AVAILABLE DATA =>

-- ==== Sys2Proof/Machine/Regs.lean ====
section
/-! DEFINITION. The register directory: every register kind of the manual with its slots, offset, instances and field
access types (the "Registers" section of each chapter, and 19_register_map.md Tables 19-4 to 19-8), and every field
under its own name. A key numbers one register of one slot. -/

namespace Sys2Proof.Machine

/-- The register kinds, under the manual's names. An indexed family (MSG_Qq, LH_CFGi ...) is one kind. -/
inductive Reg where
  | BLK_ID | BLK_STAT | BLK_FAULT | BLK_FMASK | BLK_REACT | BLK_GRACE | BLK_ACK | BLK_INJ | BLK_PWR | BLK_IRQ
  | BASIN_RET | BASIN_SCRUB | BASIN_ECC | BASIN_ERR | MC_CFG | MC_ECC | MC_ERR | BERTH_CFG | BERTH_STAT
  | BERTH_MISM | BERTH_MISM_T | CRANE_CNT | HOLD_ECC | HOLD_ERR | SEQ_CFG | SEQ_CTL | SEQ_STAT | SEQ_FLT
  | WO_ERR | WO_SEQ | FMT_CNT | FMC_CNT | BERTH_CG | MSG_Q | MSG_QSTAT | MSG_CFG | MSG_SFLOW | MSG_STAT
  | MSG_ERR | PILOT_BOOT | PILOT_CMD | PILOT_SRC | PILOT_LEN | PILOT_STAT | PILOT_FIT | PILOT_RES
  | PILOT_DIGEST | PILOT_CHART_ID | PILOT_PART | HM_STATE | HM_STRAP | HM_SLEEP | HM_WAKE_EN | HM_WAKE_SRC
  | HM_DOM_WAKE | HM_DOM_STAT | HM_RESET | HM_SVC | HM_CLK | HM_HU_CFG0 | HM_HU_CFG1 | HM_HU_MEAS
  | HM_BOOTREC | HM_SC_STAT | HM_SC_CORE | HM_SC_BERTH | HM_SC_LH | HM_SC_GRACE | HM_MISM | HM_CLKMON
  | HM_REGPAR | HM_SAFE | HM_SAFE_STAT | HM_SAFE_T | PRES_STAT | PRES_CFG | WAKE_POL | WAKE_STUCK | IN_STAT
  | IN_CNT | ESTOP_STAT | ESTOP_T | TOUCH_CFG | TOUCH_STAT | TOUCH_PAD | TIDE_NOW | TIDE_SET | TIDE_ALARM
  | TIDE_CFG | TIDE_STAT | LOG_STAT | LOG_RD_IDX | LOG_RD | LOG_MIR | LOG_NV | LOG_CTL | LOG_CLEAR
  | LOG_MSTAT | QUAY_CFG | QUAY_VC | QUAY_STAT | QUAY_CNT | QUAY_CTL | QUAY_LOSS | MESH_ORIGIN | ROUTE_DOM
  | ROUTE_STAT | ROUTE_REG | LT_STAT | LT_RELEASE | LT_CNT | LT_POOL_BASE | LT_POOL_GEO | LT_RDONE | LH_FIRED
  | LH_ARMED | LH_UNUSABLE | LH_CFG | LH_LIM | LH_STAMP | LH_ARRIVE | LH_STAT | SO_CFG | SO_CMD | SO_STAT
  | SO_REQ | RX_CFG | RX_STAT | STREAM_CFG | STREAM_SHAPE | STREAM_RING | STREAM_CONS | STREAM_STAT
  | STREAM_CNT | STREAM_CLAIM | STREAM_FILT | FSYNC_START | FSYNC_PER | STREAM_REL | KV_CFG | KV_STAT
  | KV_HCMD0 | KV_HCMD1 | KV_HRESP | KV_CNT | KV_ERR | KV_POOL_CFG | KV_POOL_QUANT | KV_POOL_MEM
  | KV_POOL_PAGES | KV_POOL_SEQ | KV_POOL_NV | KV_POOL_STAT | DRG_STAT | DRG_HCMD0 | DRG_HCMD1 | DRG_HRESP
  | DRG_CNT | DRG_ERR | DRG_SLOT_CFG | DRG_SLOT_TEMP | DRG_SLOT_TMIN | DRG_SLOT_OFF | DRG_SLOT_STAT
  | DRG_SLOT_DESC | HOST_CFG | HOST_WIN | HOST_STAT | HOST_ERR | HOST_CNT | HOST_DBG | CAN_CFG | CAN_NBT
  | CAN_DBT | CAN_STAT | CAN_FULL | CAN_PEND | ETH_CFG | ETH_ADDR | ETH_RX | ETH_TX | ETH_KICK | ETH_STAT
  | ETH_MDIO | XSPI_CFG | XSPI_CMD0 | XSPI_CMD1 | XSPI_LEN | XSPI_STAT | SPIC_CFG | SPIC_TX | SPIC_RX
  | SPIC_TRIG | SPIC_STAT | UART_CFG | UART_DATA | UART_STAT | GPIO_DIR | GPIO_OUT | GPIO_IN
  deriving DecidableEq, Repr

/-- What the manual's register tables say of one kind: its first and last slot, offset of instance 0, number of
instances and stride, the bits of each access type (Table 0-4) and the reset value of the defined bits. -/
structure RegInfo where
  slotLo : Nat
  slotHi : Nat
  off : Nat
  count : Nat
  stride : Nat
  ro : Nat
  rw : Nat
  rwl : Nat
  rwp : Nat
  w1c : Nat
  wo : Nat
  reset : Nat
  deriving DecidableEq, Repr

/-- A field: its kind of register and its bit range. -/
structure Fld where
  reg : Reg
  hi : Nat
  lo : Nat
  deriving DecidableEq, Repr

WORK INSTRUCTION => The word "each" appears in how many lines of the data? Answer with only the number.

SOLUTION TO THE PROBLEM => 2